Automated Decision Making (“ADM”) and Assisted Decision Making (“ASDM”) systems are widely used to support decision making across the public sector. When deployed appropriately and lawfully, the adoption of these technologies offers the potential to improve the speed and consistency of decision-making whilst generating significant savings for the taxpayer. However, recent experiences in immigration, policing, welfare and education have highlighted the risks and limitations associated with the use of ADM/ADSM systems. These risks, if unaddressed, can undermine rights, damage trust in public sector bodies and generate costly litigation. As such, it is important that positive regulatory and legislative solutions are in place to govern the use of these systems and provide swift and effective routes to redress.

In June 2021, The Legal Education Foundation convened a technical legal workshop and commissioned research which revealed both the inadequacy of existing law and the consequences of its deficiencies. Existing legal frameworks are complex, piecemeal and provide insufficient clarity about whether, when or how ADM/ASDM systems can lawfully be deployed by public bodies. This creates uncertainty and increases the risk that ADM/ASDM systems will be deployed inappropriately, with deleterious consequences for individuals, public bodies and the taxpayer. Mechanisms for seeking redress are both complex and expensive to access, and the actual redress available limited.

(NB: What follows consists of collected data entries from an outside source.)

/-! ### Flags (R25, R26) -/

/-- Settles O41: the status byte an execute phase leaves, instruction by instruction; its fixed bits stay by `exec_acted`. -/
theorem onlyListedFlagsChange : Obligations.OnlyListedFlagsChange := by
  intro i s t h
  suffices hkeep : (∀ f, f ∉ flagsWritten i → flagOf f t.cpu.p = flagOf f s.cpu.p) ∧
      (flagsWritten i = [] → t.cpu.p = s.cpu.p) by
    obtain ⟨op, extra, u, -, -, rfl, -, hstatus⟩ := exec_acted h
    exact ⟨hkeep.1, hstatus, hkeep.2⟩
  cases i with
  | bpl d | bmi d | bvc d | bvs d | bcc d | bcs d | bne d | beq d =>
    obtain ⟨op, extra, pc, rfl⟩ := branch_next h
    exact ⟨fun _ _ => rfl, fun _ => rfl⟩
  | illegal b =>
    obtain ⟨op, -, rfl⟩ := illegal_next h
    exact ⟨fun _ _ => rfl, fun _ => rfl⟩
  | sta m | stx m | sty m | pha | php | jmp j | jsr w | rts | txs | nop =>
    obtain ⟨op, -, rfl⟩ := exec_retired h rfl
    simp
  | plp | rti =>
    refine ⟨fun f hf => ?_, nofun⟩
    cases f <;> simp [flagsWritten] at hf
  | brk =>
    obtain ⟨t', ht, hcpu, -⟩ := exec_brk s
    obtain ⟨pc, hentry⟩ := enterHandler_cpu pushedCopy irqVector (setPC (s.cpu.pc + 1) s)
    cases h.symm.trans ht
    rw [hcpu, hentry]
    exact ⟨(keepsFlagsBut_withFlag .i true s.cpu.p).flags, nofun⟩
  | asl o | lsr o | rol o | ror o =>
    obtain ⟨op, -, rfl⟩ := exec_retired h rfl
    refine ⟨fun f hf => ?_, nofun⟩
    simp [flagsWritten] at hf
    cases o with
    | acc => simp [shiftOperand, hf]
    | mem m => simp [shiftOperand, modifyMem, hf]
  | inc m | dec m =>
    obtain ⟨op, -, rfl⟩ := exec_retired h rfl
    refine ⟨fun f hf => ?_, nofun⟩
    simp [flagsWritten] at hf
    simp [modifyMem, hf]
  | _ =>
    obtain ⟨op, -, rfl⟩ := exec_retired h rfl
    refine ⟨fun f hf => ?_, nofun⟩
    simp [flagsWritten] at hf
    simp [hf]

/-! ### Cells (R111) -/

section
variable {s : State} (hs : HostStoresNothing s)
include hs

/-- A write of the effective address keeps every other cell. -/
theorem write_keeps (m : MemMode) (v : Byte) :
    KeepsCellsBut [(resolve m s).ea] s (memWrite (resolve m s).ea v (resolve m s).state) := by
  have hcells := memWrite_cells (a := (resolve m s).ea) (v := v) ((resolve_busOnly m s).storeless hs)
  rw [resolve_cells hs] at hcells
  exact (stored_of_cells hcells).2

/-- A read-modify-write keeps every cell but that of its effective address. -/
theorem modify_keeps (m : MemMode) (f : Byte → Byte) {act : Byte → State → State} (hact : ∀ v t, (act v t).bus = t.bus) :
    KeepsCellsBut [(resolve m s).ea] s (modifyMem m f act s) := (stored_of_cells (modifyMem_cells hs hact)).2

theorem shift_keeps (m : MemMode) (f : Byte → ShiftResult) :
    KeepsCellsBut [(resolve m s).ea] s (shiftOperand (.mem m) f s) :=
  modify_keeps hs m (fun v => (f v).result) (act := fun v t => setP (withShift (f v) t.cpu.p) t) fun _ _ => rfl

end

/-- A retirement keeps the cells that the phase before it keeps. -/
theorem keeps_of_exec {i : Instr} {extra : Nat} {s t u : State} {stored : List Word} (h : exec i s = .next t)
    (hexec : exec i s = retire i extra u) (hu : KeepsCellsBut stored s u) : KeepsCellsBut stored s t := by
  obtain ⟨op, -, rfl⟩ := exec_retired h hexec
  exact hu

/-- Settles O42: the cells an execute phase leaves, by the operation it stores with, if any. -/
theorem onlyStoredCellsChange : Obligations.OnlyStoredCellsChange := by
  intro i s t h hs
  cases i with
  | lda o | ldx o | ldy o | adc o | sbc o | cmp o | cpx o | cpy o | and o | eor o | ora o =>
    exact keeps_of_exec h rfl (keepsCellsBut_of_cells_eq (readOperand_cells hs) _)
  | bit m => exact keeps_of_exec h rfl (keepsCellsBut_of_cells_eq (readOperand_cells (o := .mem m) hs) _)
  | sta m | stx m | sty m => exact keeps_of_exec h rfl (write_keeps hs m _)
  | inc m | dec m => exact keeps_of_exec h rfl (modify_keeps hs m _ fun _ _ => rfl)
  | asl o | lsr o | rol o | ror o =>
    cases o with
    | acc => exact keeps_of_exec h rfl (keepsCellsBut_of_cells_eq rfl _)
    | mem m => exact keeps_of_exec h rfl (shift_keeps hs m _)
  | pha | php => exact keeps_of_exec h rfl (stored_of_cells (push_cells hs)).2
  | pla | plp => exact keeps_of_exec h rfl (keepsCellsBut_of_cells_eq (pull_cells hs) _)
  | jmp j => exact keeps_of_exec h rfl (keepsCellsBut_of_cells_eq (jumpTarget_cells hs) _)
  | jsr w => exact keeps_of_exec h rfl (pushWord_frame hs rfl).2.2
  | rts => exact keeps_of_exec h rfl (keepsCellsBut_of_cells_eq (pullWord_cells hs) _)
  | brk =>
    have hs' : HostStoresNothing (setPC (s.cpu.pc + 1) s) := hs
    obtain ⟨-, -, -, hkeep⟩ := enterHandler_frame (copy := pushedCopy) (vector := irqVector) hs' rfl
    rw [storedTo, sub_two]
    exact keeps_of_exec h rfl hkeep
  | rti => exact keeps_of_exec h rfl (keepsCellsBut_of_cells_eq (leaveHandler_cells hs) _)
  | bpl d | bmi d | bvc d | bvs d | bcc d | bcs d | bne d | beq d =>
    obtain ⟨op, extra, pc, rfl⟩ := branch_next h
    exact keepsCellsBut_of_cells_eq rfl _
  | illegal b =>
    obtain ⟨op, -, rfl⟩ := illegal_next h
    exact keepsCellsBut_of_cells_eq rfl _
  | tax | tay | tsx | txa | txs | tya | inx | iny | dex | dey | clc | sec | cli | sei | clv | cld | sed | nop =>
    exact keeps_of_exec h rfl (keepsCellsBut_of_cells_eq rfl _)

/-! ### Ticks (R123, R271, R272) -/

/-- What a retirement after byte accesses counts: one instruction, its cost, and under `nmos` the penalty. -/
theorem counts_of_exec {i : Instr} {n : Nat} {s t u : State} (h : exec i s = .next t) (hexec : exec i s = retire i n u)
    (hu : BusOnly s u) :
    ∃ op extra, i.opcode = some op ∧ t.instructionCount = s.instructionCount + 1 ∧
      t.tickCount = s.tickCount + tickCost s.params i op + extra ∧
      (s.params.penaltyPolicy = .none → extra = 0) ∧ (s.params.penaltyPolicy = .nmos → extra = n) := by
  obtain ⟨op, hop, rfl⟩ := exec_retired h hexec
  refine ⟨op, penalty s.params n, hop, ?_, ?_, fun hp => ?_, fun hp => ?_⟩
  · rw [retired_instructionCount, hu.instructionCount]
  · rw [retired_tickCount, hu.tickCount, hu.params, Nat.add_assoc]
  · simp only [penalty, hp]
  · simp only [penalty, hp]

/-- An instruction that answers has the form it carries. -/
theorem wellFormed_of_exec {i : Instr} {s t : State} (h : exec i s = .next t) : i.wellFormed = true := by
  obtain ⟨op, -, -, hop, -⟩ := exec_acted h
  rw [← opcode_isSome, hop]
  rfl

/-- No memory form of CPX, CPY or BIT crosses a page (R167, R168, R173). -/
theorem resolve_cross_of_formats {m : MemMode} (h : m.format ∈ cpxFormats) (s : State) : (resolve m s).cross = false := by
  cases m with
  | zp _ | abs _ => rfl
  | zpX _ | zpY _ | absX _ | absY _ | indX _ | indY _ => simp [MemMode.format, cpxFormats] at h

theorem modifyMem_busOnly (m : MemMode) (f : Byte → Byte) {act : Byte → State → State} (hact : ∀ v u, BusOnly u (act v u))
    (s : State) : BusOnly s (modifyMem m f act s) := by
  obtain ⟨v, u, hmodify, -, hu⟩ := modifyMem_cpu m f act s
  rw [hmodify]
  exact hu.trans (hact v u)

theorem shiftOperand_busOnly (o : ShiftOperand) (f : Byte → ShiftResult) (s : State) : BusOnly s (shiftOperand o f s) := by
  cases o with
  | acc => exact .ofCpu _
  | mem m =>
    exact modifyMem_busOnly m (fun v => (f v).result) (act := fun v t => setP (withShift (f v) t.cpu.p) t)
      (fun _ _ => .ofCpu _) s

/-- Settles O44: the retirement of each instruction counts its own cost, and a page cross for the read class only. -/
theorem executeCountsItsTicks : Obligations.ExecuteCountsItsTicks := by
  intro i s t h hformat
  cases i with
  | lda o | ldx o | ldy o | adc o | sbc o | cmp o | and o | eor o | ora o =>
    cases o with
    | imm v => exact counts_of_exec h rfl (.ofCpu _)
    | mem m => exact counts_of_exec h rfl ((readOperand_busOnly (.mem m) s).trans (.ofCpu _))
  | cpx o | cpy o =>
    cases o with
    | imm v => exact counts_of_exec h rfl (.ofCpu _)
    | mem m =>
      have hcross := resolve_cross_of_formats (List.contains_iff_mem.1 (wellFormed_of_exec h)) s
      have hcounts := counts_of_exec (n := bitNat (resolve m s).cross) h rfl
        ((readOperand_busOnly (.mem m) s).trans (.ofCpu _))
      rwa [hcross] at hcounts
  | bit m =>
    have hcross := resolve_cross_of_formats (List.mem_cons_of_mem _ (List.contains_iff_mem.1 (wellFormed_of_exec h))) s
    have hcounts := counts_of_exec (n := bitNat (resolve m s).cross) h rfl
      ((readOperand_busOnly (.mem m) s).trans (.ofCpu _))
    rwa [hcross] at hcounts
  | sta m | stx m | sty m => exact counts_of_exec h rfl ((resolve_busOnly m s).trans (memWrite_busOnly _ _ _))
  | inc m | dec m => exact counts_of_exec h rfl (modifyMem_busOnly m _ (fun _ _ => .ofCpu _) s)
  | asl o | lsr o | rol o | ror o => exact counts_of_exec h rfl (shiftOperand_busOnly o _ s)
  | bpl d | bmi d | bvc d | bvs d | bcc d | bcs d | bne d | beq d => exact absurd rfl hformat
  | pha | php => exact counts_of_exec h rfl (push_busOnly _ s)
  | pla | plp => exact counts_of_exec h rfl ((pull_busOnly s).trans (.ofCpu _))
  | jmp j => exact counts_of_exec h rfl ((jumpTarget_busOnly j s).trans (.ofCpu _))
  | jsr w => exact counts_of_exec h rfl ((pushWord_busOnly _ s).trans (.ofCpu _))
  | rts => exact counts_of_exec h rfl ((pullWord_busOnly s).trans (.ofCpu _))
  | brk => exact counts_of_exec h rfl ((BusOnly.ofCpu _).trans (enterHandler_busOnly _ _ _))
  | rti => exact counts_of_exec h rfl (leaveHandler_busOnly s)
  | illegal b =>
    obtain ⟨op, hop, rfl⟩ := illegal_next h
    exact counts_of_exec h (h.trans (retire_of_opcode hop 0 s).symm) (.refl s)
  | tax | tay | tsx | txa | txs | tya | inx | iny | dex | dey | clc | sec | cli | sei | clv | cld | sed | nop =>
    exact counts_of_exec h rfl (.ofCpu _)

To develop effective solutions, The Law Commission should examine and learn from international approaches to regulating public sector use of ADM/ASDM systems. In identifying models of best practice on which to base the Law Commission’s approach, primacy should be given to those frameworks that can be demonstrated to:

  • Address both ADM and ASDM systems
  • Ensure that ADM/ASDM systems uphold existing equalities and human rights law
  • Secure meaningful and effective transparency in relation to the use of ADM/ASDM systems e.g. via public registers
  • Deliver certainty for public bodies, suppliers and individuals around the circumstances in which ADM and ASDM systems can be used;
  • Support meaningful public engagement in determining appropriate uses of ADM/ASDM
  • Focus governance at the design and deployment stage
  • Are capable of managing and responding to contextual complexity
  •  Introduce independent external scrutiny to ensure the efficacy and accuracy of ADM/ASDM systems
  • Ensure clear lines of accountability for decisions taken by ADM/ASDM systems, and secure legally enforceable rights to an explanation.
  • Provide timely, appropriate, accessible and cost-effective routes to redress where this is required.